▸ **Exercise aim**:
Keeping every word the same, return the listing from its first line until the line holding "08 R200 to R228, 09" has been returned as well.

▸ **Task input**:
/-! ### The encoder -/

/-- The word of a scalar instruction, from the formats of R30 and the encodings of 06 R158, 07 R187,
08 R200 to R228, 09 R233, 12 R284 to R296, 13 R310, 16 R379, R385 and 17 R402; `none` for every other row. -/
def encodeScalar (i : Instr) : Option (BitVec 32) :=
  match i with
  | .add d a b => some (0x1#6 ++ d ++ a ++ b ++ 0x0#11)
  | .sub d a b => some (0x1#6 ++ d ++ a ++ b ++ 0x40#11)
  | .and d a b => some (0x1#6 ++ d ++ a ++ b ++ 0x80#11)
  | .or d a b => some (0x1#6 ++ d ++ a ++ b ++ 0xc0#11)
  | .xor d a b => some (0x1#6 ++ d ++ a ++ b ++ 0x100#11)
  | .andn d a b => some (0x1#6 ++ d ++ a ++ b ++ 0x140#11)
  | .sll d a b => some (0x1#6 ++ d ++ a ++ b ++ 0x180#11)
  | .srl d a b => some (0x1#6 ++ d ++ a ++ b ++ 0x1c0#11)
  | .sra d a b => some (0x1#6 ++ d ++ a ++ b ++ 0x200#11)
  | .slt d a b => some (0x1#6 ++ d ++ a ++ b ++ 0x240#11)
  | .sltu d a b => some (0x1#6 ++ d ++ a ++ b ++ 0x280#11)
  | .min d a b => some (0x1#6 ++ d ++ a ++ b ++ 0x2c0#11)
  | .max d a b => some (0x1#6 ++ d ++ a ++ b ++ 0x300#11)
  | .minu d a b => some (0x1#6 ++ d ++ a ++ b ++ 0x340#11)
  | .maxu d a b => some (0x1#6 ++ d ++ a ++ b ++ 0x380#11)
  | .addw d a b => some (0x1#6 ++ d ++ a ++ b ++ 0x3c0#11)
  | .subw d a b => some (0x1#6 ++ d ++ a ++ b ++ 0x400#11)
  | .sh1add d a b => some (0x1#6 ++ d ++ a ++ b ++ 0x440#11)
  | .sh2add d a b => some (0x1#6 ++ d ++ a ++ b ++ 0x480#11)
  | .sh3add d a b => some (0x1#6 ++ d ++ a ++ b ++ 0x4c0#11)
  | .clz d a => some (0x1#6 ++ d ++ a ++ 0x500#16)
  | .ctz d a => some (0x1#6 ++ d ++ a ++ 0x540#16)
  | .cpop d a => some (0x1#6 ++ d ++ a ++ 0x580#16)
  | .slli d a s => some (0x1#6 ++ d ++ a ++ 0x17#10 ++ s)
  | .srli d a s => some (0x1#6 ++ d ++ a ++ 0x18#10 ++ s)
  | .srai d a s => some (0x1#6 ++ d ++ a ++ 0x19#10 ++ s)
  | .sextB d a => some (0x1#6 ++ d ++ a ++ 0x680#16)
  | .sextH d a => some (0x1#6 ++ d ++ a ++ 0x681#16)
  | .sextW d a => some (0x1#6 ++ d ++ a ++ 0x682#16)
  | .zextB d a => some (0x1#6 ++ d ++ a ++ 0x6c0#16)
  | .zextH d a => some (0x1#6 ++ d ++ a ++ 0x6c1#16)
  | .zextW d a => some (0x1#6 ++ d ++ a ++ 0x6c2#16)
  | .addi d a i => some (0x2#6 ++ d ++ a ++ i)
  | .lik d i => some (0x9#6 ++ d ++ i)
  | .pcrel d i => some (0xa#6 ++ d ++ i)
  | .mul d a b => some (0x3#6 ++ d ++ a ++ b ++ 0x0#11)
  | .mulh d a b => some (0x3#6 ++ d ++ a ++ b ++ 0x40#11)
  | .mulhu d a b => some (0x3#6 ++ d ++ a ++ b ++ 0x80#11)
  | .mulhsu d a b => some (0x3#6 ++ d ++ a ++ b ++ 0xc0#11)
  | .div d a b => some (0x3#6 ++ d ++ a ++ b ++ 0x100#11)
  | .divu d a b => some (0x3#6 ++ d ++ a ++ b ++ 0x140#11)
  | .rem d a b => some (0x3#6 ++ d ++ a ++ b ++ 0x180#11)
  | .remu d a b => some (0x3#6 ++ d ++ a ++ b ++ 0x1c0#11)
  | .mulw d a b => some (0x3#6 ++ d ++ a ++ b ++ 0x200#11)
  | .divw d a b => some (0x3#6 ++ d ++ a ++ b ++ 0x240#11)
  | .remw d a b => some (0x3#6 ++ d ++ a ++ b ++ 0x280#11)
  | .ldI8 d a i => some (0x4#6 ++ d ++ a ++ 0x0#4 ++ i)
  | .ldI16 d a i => some (0x4#6 ++ d ++ a ++ 0x1#4 ++ i)
  | .ldI32 d a i => some (0x4#6 ++ d ++ a ++ 0x2#4 ++ i)
  | .ldI64 d a i => some (0x4#6 ++ d ++ a ++ 0x3#4 ++ i)
  | .ldN8 d a i => some (0x4#6 ++ d ++ a ++ 0x4#4 ++ i)
  | .ldN16 d a i => some (0x4#6 ++ d ++ a ++ 0x5#4 ++ i)
  | .ldN32 d a i => some (0x4#6 ++ d ++ a ++ 0x6#4 ++ i)
  | .ldF16 d a i => some (0x4#6 ++ d ++ a ++ 0x7#4 ++ i)
  | .ldF32 d a i => some (0x4#6 ++ d ++ a ++ 0x8#4 ++ i)
  | .ldF64 d a i => some (0x4#6 ++ d ++ a ++ 0x9#4 ++ i)
  | .stI8 s a i => some (0x5#6 ++ s ++ a ++ 0x0#4 ++ i)
  | .stI16 s a i => some (0x5#6 ++ s ++ a ++ 0x1#4 ++ i)
  | .stI32 s a i => some (0x5#6 ++ s ++ a ++ 0x2#4 ++ i)
  | .stI64 s a i => some (0x5#6 ++ s ++ a ++ 0x3#4 ++ i)
  | .stF16 s a i => some (0x5#6 ++ s ++ a ++ 0x7#4 ++ i)
  | .stF32 s a i => some (0x5#6 ++ s ++ a ++ 0x8#4 ++ i)
  | .stF64 s a i => some (0x5#6 ++ s ++ a ++ 0x9#4 ++ i)
  | .amoswap d a b q l z p => some (0x6#6 ++ d ++ a ++ b ++ 0x0#5 ++ q ++ l ++ z ++ p)
  | .amoadd d a b q l z p => some (0x6#6 ++ d ++ a ++ b ++ 0x1#5 ++ q ++ l ++ z ++ p)
  | .amoand d a b q l z p => some (0x6#6 ++ d ++ a ++ b ++ 0x2#5 ++ q ++ l ++ z ++ p)
  | .amoor d a b q l z p => some (0x6#6 ++ d ++ a ++ b ++ 0x3#5 ++ q ++ l ++ z ++ p)
  | .amoxor d a b q l z p => some (0x6#6 ++ d ++ a ++ b ++ 0x4#5 ++ q ++ l ++ z ++ p)
  | .amomin d a b q l z p => some (0x6#6 ++ d ++ a ++ b ++ 0x5#5 ++ q ++ l ++ z ++ p)
  | .amomax d a b q l z p => some (0x6#6 ++ d ++ a ++ b ++ 0x6#5 ++ q ++ l ++ z ++ p)
  | .amominu d a b q l z p => some (0x6#6 ++ d ++ a ++ b ++ 0x7#5 ++ q ++ l ++ z ++ p)
  | .amomaxu d a b q l z p => some (0x6#6 ++ d ++ a ++ b ++ 0x8#5 ++ q ++ l ++ z ++ p)
  | .amocas d a b q l z p => some (0x6#6 ++ d ++ a ++ b ++ 0x9#5 ++ q ++ l ++ z ++ p)
  | .beq a b o => some (0xe0#11 ++ a ++ b ++ o)
  | .bne a b o => some (0xe1#11 ++ a ++ b ++ o)
  | .blt a b o => some (0xe2#11 ++ a ++ b ++ o)
  | .bge a b o => some (0xe3#11 ++ a ++ b ++ o)
  | .bltu a b o => some (0xe4#11 ++ a ++ b ++ o)
  | .bgeu a b o => some (0xe5#11 ++ a ++ b ++ o)
  | .beqz a o => some (0xf0#11 ++ a ++ o)
  | .bnez a o => some (0xf1#11 ++ a ++ o)
  | .bltz a o => some (0xf2#11 ++ a ++ o)
  | .bgez a o => some (0xf3#11 ++ a ++ o)
  | .blez a o => some (0xf4#11 ++ a ++ o)
  | .bgtz a o => some (0xf5#11 ++ a ++ o)
  | .bqt o => some (0x1ec0#16 ++ o)
  | .bqf o => some (0x1ee0#16 ++ o)
  | .j o => some (0x20#8 ++ o)
  | .call o => some (0x21#8 ++ o)
  | .jr a i => some (0x110#11 ++ a ++ i)
  | .callr a i => some (0x111#11 ++ a ++ i)
  | .ret => some (0x22400000#32)
  | .rasSpill a d => some (0x113#11 ++ a ++ 0x0#11 ++ d)
  | .rasFill a d => some (0x114#11 ++ a ++ 0x0#11 ++ d)
  | .rasDrop a => some (0x115#11 ++ a ++ 0x0#16)
  | .fadd d a b r f => some (0xb#6 ++ d ++ a ++ b ++ 0x0#5 ++ r ++ f)
  | .fsub d a b r f => some (0xb#6 ++ d ++ a ++ b ++ 0x1#5 ++ r ++ f)
  | .fmul d a b r f => some (0xb#6 ++ d ++ a ++ b ++ 0x2#5 ++ r ++ f)
  | .fdiv d a b r f => some (0xb#6 ++ d ++ a ++ b ++ 0x3#5 ++ r ++ f)
  | .fsqrt d a r f => some (0xb#6 ++ d ++ a ++ 0x4#10 ++ r ++ f)
  | .fmin d a b f => some (0xb#6 ++ d ++ a ++ b ++ 0x28#8 ++ f)
  | .fmax d a b f => some (0xb#6 ++ d ++ a ++ b ++ 0x30#8 ++ f)
  | .fsgnj d a b f => some (0xb#6 ++ d ++ a ++ b ++ 0x38#8 ++ f)
  | .fsgnjn d a b f => some (0xb#6 ++ d ++ a ++ b ++ 0x40#8 ++ f)
  | .fsgnjx d a b f => some (0xb#6 ++ d ++ a ++ b ++ 0x48#8 ++ f)
  | .feq d a b f => some (0xb#6 ++ d ++ a ++ b ++ 0x50#8 ++ f)
  | .flt d a b f => some (0xb#6 ++ d ++ a ++ b ++ 0x58#8 ++ f)
  | .fle d a b f => some (0xb#6 ++ d ++ a ++ b ++ 0x60#8 ++ f)
  | .fclass d a f => some (0xb#6 ++ d ++ a ++ 0x68#13 ++ f)
  | .fcvtToInt d a t r f => some (0xb#6 ++ d ++ a ++ 0x0#3 ++ t ++ 0xe#5 ++ r ++ f)
  | .fcvtFromInt d a t r f => some (0xb#6 ++ d ++ a ++ 0x0#3 ++ t ++ 0xf#5 ++ r ++ f)
  | .fcvtFmt d a s r f => some (0xb#6 ++ d ++ a ++ 0x0#3 ++ s ++ 0x10#5 ++ r ++ f)
  | .fmvX d a f => some (0xb#6 ++ d ++ a ++ 0x88#13 ++ f)
  | .fmvF d a f => some (0xb#6 ++ d ++ a ++ 0x90#13 ++ f)
  | .fmadd d a b c f r => some (0xc#6 ++ d ++ a ++ b ++ c ++ 0x0#2 ++ f ++ r)
  | .fmsub d a b c f r => some (0xc#6 ++ d ++ a ++ b ++ c ++ 0x1#2 ++ f ++ r)
  | .fnmadd d a b c f r => some (0xc#6 ++ d ++ a ++ b ++ c ++ 0x2#2 ++ f ++ r)
  | .fnmsub d a b c f r => some (0xc#6 ++ d ++ a ++ b ++ c ++ 0x3#2 ++ f ++ r)
  | .csrr d c => some (0xd#6 ++ d ++ 0x0#9 ++ c)
  | .csrw d a c => some (0xd#6 ++ d ++ a ++ 0x1#4 ++ c)
  | .csrs d a c => some (0xd#6 ++ d ++ a ++ 0x2#4 ++ c)
  | .csrc d a c => some (0xd#6 ++ d ++ a ++ 0x3#4 ++ c)
  | .csrsi d n c => some (0xd#6 ++ d ++ n ++ 0x4#4 ++ c)
  | .csrci d n c => some (0xd#6 ++ d ++ n ++ 0x5#4 ++ c)
  | .fence p => some (0x7000000#29 ++ p)
  | .fenceSv p => some (0x7000008#29 ++ p)
  | .fenceVs p => some (0x7000010#29 ++ p)
  | .lda d a z s p => some (0xe#6 ++ d ++ a ++ 0x3#10 ++ z ++ s ++ p)
  | .stl a b s p => some (0x1c0#11 ++ a ++ b ++ 0x8#6 ++ s ++ p)
  | .fenceI p => some (0x7000028#29 ++ p)
  | .ecall => some (0x3c000000#32)
  | .ebreak => some (0x3c000040#32)
  | .sret => some (0x3c000080#32)
  | .wfi => some (0x3c0000c0#32)
  | .tlbInv a b p => some (0x1e0#11 ++ a ++ b ++ 0x20#8 ++ p)
  | .strmCfg d a n => some (0x10#6 ++ d ++ a ++ 0x0#1 ++ n ++ 0x0#11)
  | .strmRel n => some (0x8000#17 ++ n ++ 0x40#11)
  | .strmRelWait n => some (0x8000#17 ++ n ++ 0x48#11)
  | .strmStat d n => some (0x10#6 ++ d ++ 0x0#6 ++ n ++ 0x80#11)
  | .strmStatPos d n => some (0x10#6 ++ d ++ 0x0#6 ++ n ++ 0x88#11)
  | .strmStatAvail d n => some (0x10#6 ++ d ++ 0x0#6 ++ n ++ 0x90#11)
  | .strmPop d n => some (0x10#6 ++ d ++ 0x0#6 ++ n ++ 0xc0#11)
  | .strmPush a n => some (0x200#11 ++ a ++ 0x0#1 ++ n ++ 0x100#11)
  | .strmCopy d s => some (0x20#7 ++ d ++ 0x0#6 ++ s ++ 0x140#11)
  | .strmResume a n => some (0x200#11 ++ a ++ 0x0#1 ++ n ++ 0x180#11)
  | .strmSave t a n => some (0x10#6 ++ t ++ a ++ 0x0#1 ++ n ++ 0x1c0#11)
  | .strmRest t a n => some (0x10#6 ++ t ++ a ++ 0x0#1 ++ n ++ 0x1c8#11)
  | .bankCfgCache d a => some (0x11#6 ++ d ++ a ++ 0x0#16)
  | .bankCfgSpad d a => some (0x11#6 ++ d ++ a ++ 0x8#16)
  | .bankCfgFifo d a => some (0x11#6 ++ d ++ a ++ 0x10#16)
  | .bankStat d a => some (0x11#6 ++ d ++ a ++ 0x40#16)
  | .feInitEmpty a b => some (0x220#11 ++ a ++ b ++ 0x80#11)
  | .feInitFull a b => some (0x220#11 ++ a ++ b ++ 0x88#11)
  | .ldf d a p => some (0x11#6 ++ d ++ a ++ 0x18#13 ++ p)
  | .ldfClr d a p => some (0x11#6 ++ d ++ a ++ 0x19#13 ++ p)
  | .stf a b p => some (0x220#11 ++ a ++ b ++ 0x20#8 ++ p)
  | .stfWait a b p => some (0x220#11 ++ a ++ b ++ 0x21#8 ++ p)
  | .ringCfg q a b => some (0x44#8 ++ q ++ a ++ b ++ 0x140#11)
  | .ringAdvTail q a p => some (0x44#8 ++ q ++ a ++ 0x30#13 ++ p)
  | .ringAdvHead q a p => some (0x44#8 ++ q ++ a ++ 0x31#13 ++ p)
  | .ringStat d q => some (0x11#6 ++ d ++ 0x0#2 ++ q ++ 0x1c0#16)
  | .ringStatWait d q b => some (0x11#6 ++ d ++ 0x0#2 ++ q ++ b ++ 0x1c8#11)
  | .cwait a n p => some (0x240#11 ++ a ++ 0x0#1 ++ n ++ 0x0#8 ++ p)
  | .cread d n => some (0x12#6 ++ d ++ 0x0#6 ++ n ++ 0x40#11)
  | .cadd a n p => some (0x240#11 ++ a ++ 0x0#1 ++ n ++ 0x10#8 ++ p)
  | .tokSend a b p => some (0x240#11 ++ a ++ b ++ 0x18#8 ++ p)
  | .tokWait d a p => some (0x12#6 ++ d ++ a ++ 0x20#13 ++ p)
  | .tokStat d a => some (0x12#6 ++ d ++ a ++ 0x140#16)
  | .barArrive d a p => some (0x12#6 ++ d ++ a ++ 0x30#13 ++ p)
  | .barWait a b p => some (0x240#11 ++ a ++ b ++ 0x38#8 ++ p)
  | .klaunch d a b => some (0x13#6 ++ d ++ a ++ b ++ 0x0#11)
  | .kid d a s => some (0x13#6 ++ d ++ a ++ 0x1#10 ++ s ++ 0x0#3)
  | .kyield => some (0x4c000080#32)
  | .kdone => some (0x4c0000c0#32)
  | .hloop l a => some (0x98#9 ++ l ++ a ++ 0x600#16)
  | .hend l => some (0x98#9 ++ l ++ 0x640#21)
  | .hendC l => some (0x98#9 ++ l ++ 0x648#21)
  | .hget d l f => some (0x13#6 ++ d ++ 0x0#3 ++ l ++ 0x1a#10 ++ f ++ 0x0#3)
  | .hset l a f => some (0x98#9 ++ l ++ a ++ 0x1b#10 ++ f ++ 0x0#3)
  | .capLandOff d => some (0x14#6 ++ d ++ 0x0#21)
  | .capLandSend d a => some (0x14#6 ++ d ++ a ++ 0x8#16)
  | .capLandLand d a => some (0x14#6 ++ d ++ a ++ 0x10#16)
  | .capSend d a p => some (0x14#6 ++ d ++ a ++ 0x8#13 ++ p)
  | .capRecv d p => some (0x14#6 ++ d ++ 0x10#18 ++ p)
  | .capFwd p => some (0xa000018#29 ++ p)
  | .capFwdStay p => some (0xa000019#29 ++ p)
  | .capFwdEnd p => some (0xa00001a#29 ++ p)
  | .capIns d a b => some (0x14#6 ++ d ++ a ++ b ++ 0x100#11)
  | .capDel d a => some (0x14#6 ++ d ++ a ++ 0x140#16)
  | .capSwap d a b => some (0x14#6 ++ d ++ a ++ b ++ 0x180#11)
  | .capPark => some (0x500001c0#32)
  | .capParkFlt a => some (0x280#11 ++ a ++ 0x1c8#16)
  | .capParkRel d a => some (0x14#6 ++ d ++ a ++ 0x1d0#16)
  | .vsetvl d a b e w p => some (0x15#6 ++ d ++ a ++ b ++ 0x0#4 ++ e ++ w ++ 0x0#1 ++ p)
  | .lpart d a => some (0x15#6 ++ d ++ a ++ 0x100#16)
  | .tshape d a => some (0x15#6 ++ d ++ a ++ 0x200#16)
  | .mmodeOn => some (0x54000301#32)
  | .mmodeOff => some (0x54000300#32)
  | .fmodeOn d a b => some (0x15#6 ++ d ++ a ++ b ++ 0x401#11)
  | .fmodeOff d a => some (0x15#6 ++ d ++ a ++ 0x400#16)
  | .mpair d a => some (0x15#6 ++ d ++ a ++ 0x501#16)
  | .mpairOff => some (0x54000500#32)
  | .nop x => some (0x7a0#11 ++ x)
  | .prefetchRead a i => some (0x7a1#11 ++ a ++ i)
  | .prefetchOwn a i => some (0x7a2#11 ++ a ++ i)
  | .issuePauseHint x => some (0x7a3#11 ++ x)
  | .hint kind x => some (0x3d#6 ++ kind ++ x)
  | .illegalInstruction word => some word
  | _ => none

▸ **Result for this exercise**:
/-! ### The encoder -/

/-- The word of a scalar instruction, from the formats of R30 and the encodings of 06 R158, 07 R187,
08 R200 to R228, 09 R233, 12 R284 to R296, 13 R310, 16 R379, R385 and 17 R402; `none` for every other row. -/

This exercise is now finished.